Het is helemaal niet zo belangrijk welke techniek of
welk gereedschap we gebruiken. Wat voorop staat is
het beeld op te roepen, het resultaat wat ons voor ogen
staat goed te krijgen en de sfeer, het gevoel neer te
zetten. Het is beter een fout te maken in de techniek dan
in de modelkeuze. Je moet voorkomen dat je een kapsel
creëert dat niets meer te maken heeft met de persoon
die het draagt.
Waar kwaliteit om draait
Kwaliteit draait in mijn beleving om vakmanschap en
toewijding. Vakmanschap om de technische finesses
van het vak onder de knie te krijgen. Zodra dit het geval
is ontstaat de rust om het samenspel tussen de mens en
de groei van haar te leren zien. Vakmanschap is breder
dan de techniek. In mijn vak is het belangrijk om de
esthetische lijnen tussen de natuurlijke groeibeweging
van het haar en de drager van het haar te zien.
6
nieuwsbrief kwaliteit
Omdat dit aspect in de traditionele vakopleiding
ontbreekt, heb ik op advies van een van mijn leermeesters een opleiding gevolgd aan de kunstacademie. Bij
het beeldhouwen en schetsen leerde ik kijken op een
manier waarbij je echt gaat zien. Ik vind het jammer te
constateren dat dit nog steeds geen deel uitmaakt van
de vakopleiding.
We denken te vaak in regels, stappenplannen en
dergelijke. Bij vakmanschap en toewijding gaat het daar
op een gegeven moment niet meer om. Mijn ervaring
is dat de beste resultaten intuïtief tot stand komen. Je
beheerst het vak en je ziet ‘gewoon’ wat er moet gebeuren. In die zin ben ik overtuigd van de kracht van goed
leermeesterschap. Ik ervaar in elk geval overduidelijk de
meerwaarde van mijn eigen leermeesters.
De klanten
Mijn klanten zijn vaak hoog opgeleid en zijn ook vaak
artistiek. Ik neem de tijd voor mijn klanten. Je zou
kunnen zeggen dat er geen tijd voor haast is. Vanaf
2009 huren we bedrijfsruimte bij het Huis van Groen
Kappers van René Slierendrecht. Dat is een ervaring op
zich. Het is er rustig en gezellig tegelijkertijd, de sfeer
is aangenaam en je waant je even in een andere wereld.
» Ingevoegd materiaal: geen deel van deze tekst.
/-- The thread with one more load-class memory operation outstanding. -/
def withLoad (s : State) (th : Thread) (act : Act) (dest : Option Dest) : Thread := setOp (addLoad th act dest) (opNow s th act dest)
/-- The thread with one more store-class memory operation outstanding. -/
def withStore (s : State) (th : Thread) (act : Act) : Thread := setOp (addStore th act) (opNow s th act none)

/-- A load-class memory operation issues. `a`, `n` name the address its counter and target are taken from. -/
def startLoad (s : State) (t : Tid) (th : Thread) (act : Act) (dest : Option Dest) (a : Word) (n : Nat) (k : AccKind) : Eff :=
  let (s, th) := sendRemote (countTarget s t th.vi 0x40 a n k) t (withLoad s th act dest) (opNow s th act dest)
  .ok s th [] .on none

/-- A store-class memory operation issues. -/
def startStore (s : State) (t : Tid) (th : Thread) (act : Act) (a : Word) (n : Nat) (k : AccKind) : Eff :=
  let (s, th) := sendRemote (countTarget s t th.vi 0x48 a n k) t (withStore s th act) (opNow s th act none)
  .ok s th [] .on none

/-- The address is a multiple of the access size (R122). -/
def aligned (a : Word) (n : Nat) : Bool := decide (a.toNat % n = 0)

/-- Issue of a load. -/
def memLoad (t : Tid) (wf : Bool) (word : Word) (body : State → Thread → Eff) (s : State) : Host.Outcome State Fault Refusal :=
  issue t { major := 2, ld := true } wf 0 word body s
/-- Issue of a store. -/
def memStore (t : Tid) (wf : Bool) (word : Word) (body : State → Thread → Eff) (s : State) : Host.Outcome State Fault Refusal :=
  issue t { major := 2, st := true } wf 0 word body s
/-- Issue of a Facet store access. -/
def memFs (t : Tid) (word : Word) (body : State → Thread → Eff) (s : State) : Host.Outcome State Fault Refusal :=
  issue t { major := 2 } true 0 word (fun s th => body (countStore s t.facet th.vi) th) s

def execLd (t : Tid) (fw : LdW) (d a : Reg) (imm : Imm) (s : State) : Host.Outcome State Fault Refusal :=
  memLoad t true (encI 0x10 fw.fn d a imm) (fun s th =>
    let ea := rdG s th a + immS imm
    if !aligned ea fw.size then .trap 3 ea
    else startLoad s t th (.ldScalar ea fw.size fw.signed) (destG d) ea fw.size .rd) s

def execSt (t : Tid) (fw : StW) (d a : Reg) (imm : Imm) (s : State) : Host.Outcome State Fault Refusal :=
  memStore t true (encI 0x10 fw.fn d a imm) (fun s th =>
    let ea := rdG s th a + immS imm
    if !aligned ea fw.size then .trap 3 ea
    else startStore s t th (.stLanes fw.size [(ea, toBytes fw.size (rdG s th d).toNat)]) ea fw.size .wr) s

/-- Bytes and number of the lanes of a vector memory access. The lanes of an MX type are its bytes. Assumption 15 (DEDUCED). -/
def memLane (et : EType) : Nat := if et.isMx then 1 else et.width / 8
def memLanes (et : EType) : Nat := 128 / memLane et

/-- Active lane numbers of a vector memory access (R78, R123). -/
def activeLanes (th : Thread) (et : EType) (mk : MReg) : List Nat := (List.range (memLanes et)).filter (active (rdM th mk))

/-- The bytes of lane k of a register. -/
def laneOf (w : Nat) (v : BitVec 1024) (k : Nat) : List Byte := toBytes w (v.toNat >>> (8 * w * k))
De klantenkring selecteert zich eigenlijk vanzelf. Want
als er geen chemie is, dan werkt het ook niet. In die zin
zijn de klanten uiteindelijk een reflectie van mezelf.
Klant­reacties? Ach, uiteindelijk hoor je alleen de goede.
Toch is het leuk om te horen als men zegt: ‘eindelijk
iemand die mij begrijpt’ of ‘ik ben blij dat als ik thuis net
terug ben van de kapper, niet meteen mijn haar hoef te
wassen om het weer normaal te laten zijn’.
[DUURZAAMHEID]
Tot slot
De metafoor van de ‘anti-kapper’ geeft ons diverse
inzichten. Een kleine greep:
• De groeirichting van het haar staat symbool voor de
onderstroom van de organisatie. Hier zit de oorsprong
van beweging en werking van de organisatie. Dit
correspondeert met de opvatting dat de organisatie
geen ding is, maar een levend organisme dat gedijt in
constructieve en evoluerende wisselwerking met zijn
omgeving.
• Vakmanschap is kunst en geen kunstje: het resulteert
in duurzaamheid, onderscheidend vermogen en
interactie met de klanten. Dat geldt ook voor kwaliteit.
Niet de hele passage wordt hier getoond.